The task: Only a number is wanted here: the number of lines of the data that include "execTrigBusEdge".

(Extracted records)
-- ==== Sys2Proof/Proofs/VitalRows.lean ====
section
/-! What the rows keep that change the device state by a reaction alone. -/

namespace Sys2Proof.Machine

variable {calm hold recount clear : Bool} {u v w v₀ : Vital}

/-- What an outcome keeps of the state begun with, where it is a next state. -/
def Out.reacts (calm hold recount clear : Bool) (v : Vital) : Out → Prop
  | .next t => Reacts calm hold recount clear v t.vital
  | _ => False

@[simp] theorem Out.reacts_next (t : State) : Out.reacts calm hold recount clear v (.next t) ↔ Reacts calm hold recount clear v t.vital := .rfl
@[simp] theorem Out.reacts_ite (p : Prop) [Decidable p] (a b : Out) : Out.reacts calm hold recount clear v (if p then a else b) ↔
    if p then Out.reacts calm hold recount clear v a else Out.reacts calm hold recount clear v b := by
  split <;> rfl

theorem next_of_reacts {o : Out} (h : Out.reacts calm hold recount clear v o) : ∃ t, o = .next t ∧ Reacts calm hold recount clear v t.vital := by
  cases o with
  | next t => exact ⟨t, rfl, h⟩
  | fault r => cases h
  | refused r => cases h

/-- A row that goes on at the axis a slot belongs to. -/
theorem Out.reacts_matchAxis (o : Option Nat) (f : Nat → Out) (d : Out) (hf : ∀ a, Out.reacts calm hold recount clear v (f a))
    (hd : Out.reacts calm hold recount clear v d) : Out.reacts calm hold recount clear v (match o with | some a => f a | none => d) := by
  cases o with
  | none => exact hd
  | some a => exact hf a

theorem hostAccess_reacts {f : State → State} (h : ∀ s, Reacts calm hold recount clear s.vital (f s).vital) (dt : Nat) (s : State) :
    Out.reacts calm hold recount clear s.vital (hostAccess dt f s) := by
  have hf := h (advance dt s)
  rw [advance_vital] at hf
  unfold hostAccess
  dsimp only
  split
  · exact hf
  · simp

/-- An engine's instruction changes that engine only. -/
theorem runRow_reacts (e : Nat) (op : EOp) (m1 m2 : Move) (s : State) : Out.reacts calm hold recount clear s.vital (runRow e op m1 m2 s) := by
  unfold runRow
  split <;> simp

/-! ### Rows of Machine/Motion -/

@[simp] theorem execHomingReferenceShift_reacts (dt : Nat) (axis : Nat) (s0 : State) :
    Out.reacts calm hold recount clear s0.vital (execHomingReferenceShift dt axis s0) := by
  unfold execHomingReferenceShift; dsimp only; repeat' split
  all_goals simp

@[simp] theorem execHomingNotFound_reacts (dt : Nat) (axis : Nat) (s0 : State) :
    Out.reacts calm hold recount clear s0.vital (execHomingNotFound dt axis s0) := by
  unfold execHomingNotFound; dsimp only; repeat' split
  all_goals simp

@[simp] theorem execHomingChatter_reacts (dt : Nat) (axis : Nat) (s0 : State) : Out.reacts calm hold recount clear s0.vital (execHomingChatter dt axis s0) := by
  unfold execHomingChatter; dsimp only; repeat' split
  all_goals simp

@[simp] theorem execMoveComplete_reacts (dt : Nat) (who : Mover) (s0 : State) : Out.reacts calm hold recount clear s0.vital (execMoveComplete dt who s0) := by
  unfold execMoveComplete; split <;> simp

@[simp] theorem execSwitchQualified_reacts (dt : Nat) (axis : Nat) (sw : Switch) (s0 : State) :
    Out.reacts calm hold recount clear s0.vital (execSwitchQualified dt axis sw s0) := by
  unfold execSwitchQualified; dsimp only; repeat' split
  all_goals simp

@[simp] theorem execStepperHoldDelayExpiry_reacts (dt : Nat) (axis : Nat) (s0 : State) :
    Out.reacts calm hold recount clear s0.vital (execStepperHoldDelayExpiry dt axis s0) := by
  unfold execStepperHoldDelayExpiry; dsimp only; repeat' split
  all_goals simp

@[simp] theorem execStepperWakeDone_reacts (dt : Nat) (axis : Nat) (s0 : State) :
    Out.reacts calm hold recount clear s0.vital (execStepperWakeDone dt axis s0) := by
  unfold execStepperWakeDone; dsimp only; repeat' split
  all_goals simp

/-! ### Rows of Machine/AxisCmd -/

@[simp] theorem execAxisEnabled_reacts (dt : Nat) (axis : Nat) (s0 : State) : Out.reacts calm hold recount clear s0.vital (execAxisEnabled dt axis s0) := by
  unfold execAxisEnabled; dsimp only; repeat' split
  all_goals simp

@[simp] theorem execAxisEnableTimeout_reacts (dt : Nat) (axis : Nat) (s0 : State) :
    Out.reacts calm hold recount clear s0.vital (execAxisEnableTimeout dt axis s0) := by
  unfold execAxisEnableTimeout; dsimp only; repeat' split
  all_goals simp

@[simp] theorem execBrakeEngageExpiry_reacts (dt : Nat) (axis : Nat) (s0 : State) :
    Out.reacts calm hold recount clear s0.vital (execBrakeEngageExpiry dt axis s0) := by
  unfold execBrakeEngageExpiry; dsimp only; repeat' split
  all_goals simp

@[simp] theorem execGearRampEnd_reacts (dt : Nat) (axis : Nat) (s0 : State) : Out.reacts calm hold recount clear s0.vital (execGearRampEnd dt axis s0) := by
  simp [execGearRampEnd]

@[simp] theorem execFeedbackLost_reacts (dt : Nat) (axis : Nat) (s0 : State) : Out.reacts false hold recount clear s0.vital (execFeedbackLost dt axis s0) := by
  simp [execFeedbackLost]

@[simp] theorem execFollowingError_reacts (dt : Nat) (axis : Nat) (s0 : State) :
    Out.reacts false hold recount clear s0.vital (execFollowingError dt axis s0) := by
  simp [execFollowingError]

/-! ### Rows of Machine/TimeCmd -/

@[simp] theorem execSlewDone_reacts (dt : Nat) (s0 : State) : Out.reacts calm hold recount clear s0.vital (execSlewDone dt s0) := by
  simp [execSlewDone]

@[simp] theorem execPtpMessageRx_reacts (dt : Nat) (m : PtpRx) (s0 : State) : Out.reacts calm hold recount clear s0.vital (execPtpMessageRx dt m s0) := by
  simp [execPtpMessageRx]

@[simp] theorem execPtpLost_reacts (dt : Nat) (port : Nat) (portState : Nat) (s0 : State) :
    Out.reacts calm hold recount clear s0.vital (execPtpLost dt port portState s0) := by
  simp [execPtpLost]

@[simp] theorem execPtpMessageTx_reacts (dt : Nat) (port : Nat) (kind : PtpKind) (req : Nat) (s0 : State) :
    Out.reacts calm hold recount clear s0.vital (execPtpMessageTx dt port kind req s0) := by
  unfold execPtpMessageTx; dsimp only; repeat' split
  all_goals simp

@[simp] theorem execPlantFrameRx_reacts (dt : Nat) (port : Nat) (s0 : State) : Out.reacts calm hold recount clear s0.vital (execPlantFrameRx dt port s0) := by
  simp [execPlantFrameRx]

@[simp] theorem execTimedFrameLaunch_reacts (port : Nat) (s0 : State) : Out.reacts calm hold recount clear s0.vital (execTimedFrameLaunch port s0) := by
  unfold execTimedFrameLaunch; split <;> simp

@[simp] theorem execToutPulse_reacts (out : Nat) (s0 : State) : Out.reacts calm hold recount clear s0.vital (execToutPulse out s0) := by
  simp [execToutPulse, -advanceTo_mem]

/-! ### Rows of Machine/Dma -/

@[simp] theorem execDmaEntryRead_reacts (dt : Nat) (ch : Nat) (entry : EntryRead) (s0 : State) :
    Out.reacts false hold recount clear s0.vital (execDmaEntryRead dt ch entry s0) := by
  simp [execDmaEntryRead]

@[simp] theorem execDmaBurst_reacts (dt : Nat) (ch : Nat) (data : Bytes) (read : BurstRead) (s0 : State) :
    Out.reacts false hold recount clear s0.vital (execDmaBurst dt ch data read s0) := by
  simp [execDmaBurst]

/-! ### Rows of Machine/LocalPwm -/

@[simp] theorem execPwmUpdatePoint_reacts (timer : Nat) (s0 : State) : Out.reacts calm hold recount clear s0.vital (execPwmUpdatePoint timer s0) := by
  simp [execPwmUpdatePoint]

@[simp] theorem execBootRefresh_reacts (dt : Nat) (pair : Nat) (s0 : State) : Out.reacts calm hold recount clear s0.vital (execBootRefresh dt pair s0) := by
  unfold execBootRefresh; dsimp only; repeat' split
  all_goals simp

@[simp] theorem execTripInput_reacts (dt : Nat) (input : Nat) (low : Bool) (s0 : State) :
    Out.reacts false hold recount clear s0.vital (execTripInput dt input low s0) := by
  simp [execTripInput]

/-! ### Rows of Machine/Calipers -/

@[simp] theorem execCalRow_reacts (dt : Nat) (run : Option (Bool × Nat)) (s0 : State) : Out.reacts calm hold recount clear s0.vital (execCalRow dt run s0) := by
  unfold execCalRow; dsimp only; repeat' split
  all_goals simp

@[simp] theorem execTrigBusEdge_reacts (dt : Nat) (line : Nat) (s0 : State) : Out.reacts calm hold recount clear s0.vital (execTrigBusEdge dt line s0) := by
  unfold execTrigBusEdge; dsimp only; repeat' split
  all_goals simp

@[simp] theorem execCalBusRetryWait_reacts (dt : Nat) (waitNs : Nat) (s0 : State) :
    Out.reacts calm hold recount clear s0.vital (execCalBusRetryWait dt waitNs s0) := by
  unfold execCalBusRetryWait; dsimp only; repeat' split
  all_goals simp

@[simp] theorem execCalNoEchoTimeout_reacts (dt : Nat) (s0 : State) : Out.reacts calm hold recount clear s0.vital (execCalNoEchoTimeout dt s0) := by
  unfold execCalNoEchoTimeout; dsimp only; repeat' split
  all_goals simp

@[simp] theorem execSyncClkEdge_reacts (dt : Nat) (s0 : State) : Out.reacts calm hold recount clear s0.vital (execSyncClkEdge dt s0) := by
  simp [execSyncClkEdge]

@[simp] theorem execSyncClkLost_reacts (dt : Nat) (s0 : State) : Out.reacts calm hold recount clear s0.vital (execSyncClkLost dt s0) := by
  unfold execSyncClkLost; dsimp only; repeat' split
  all_goals simp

Your solution: 2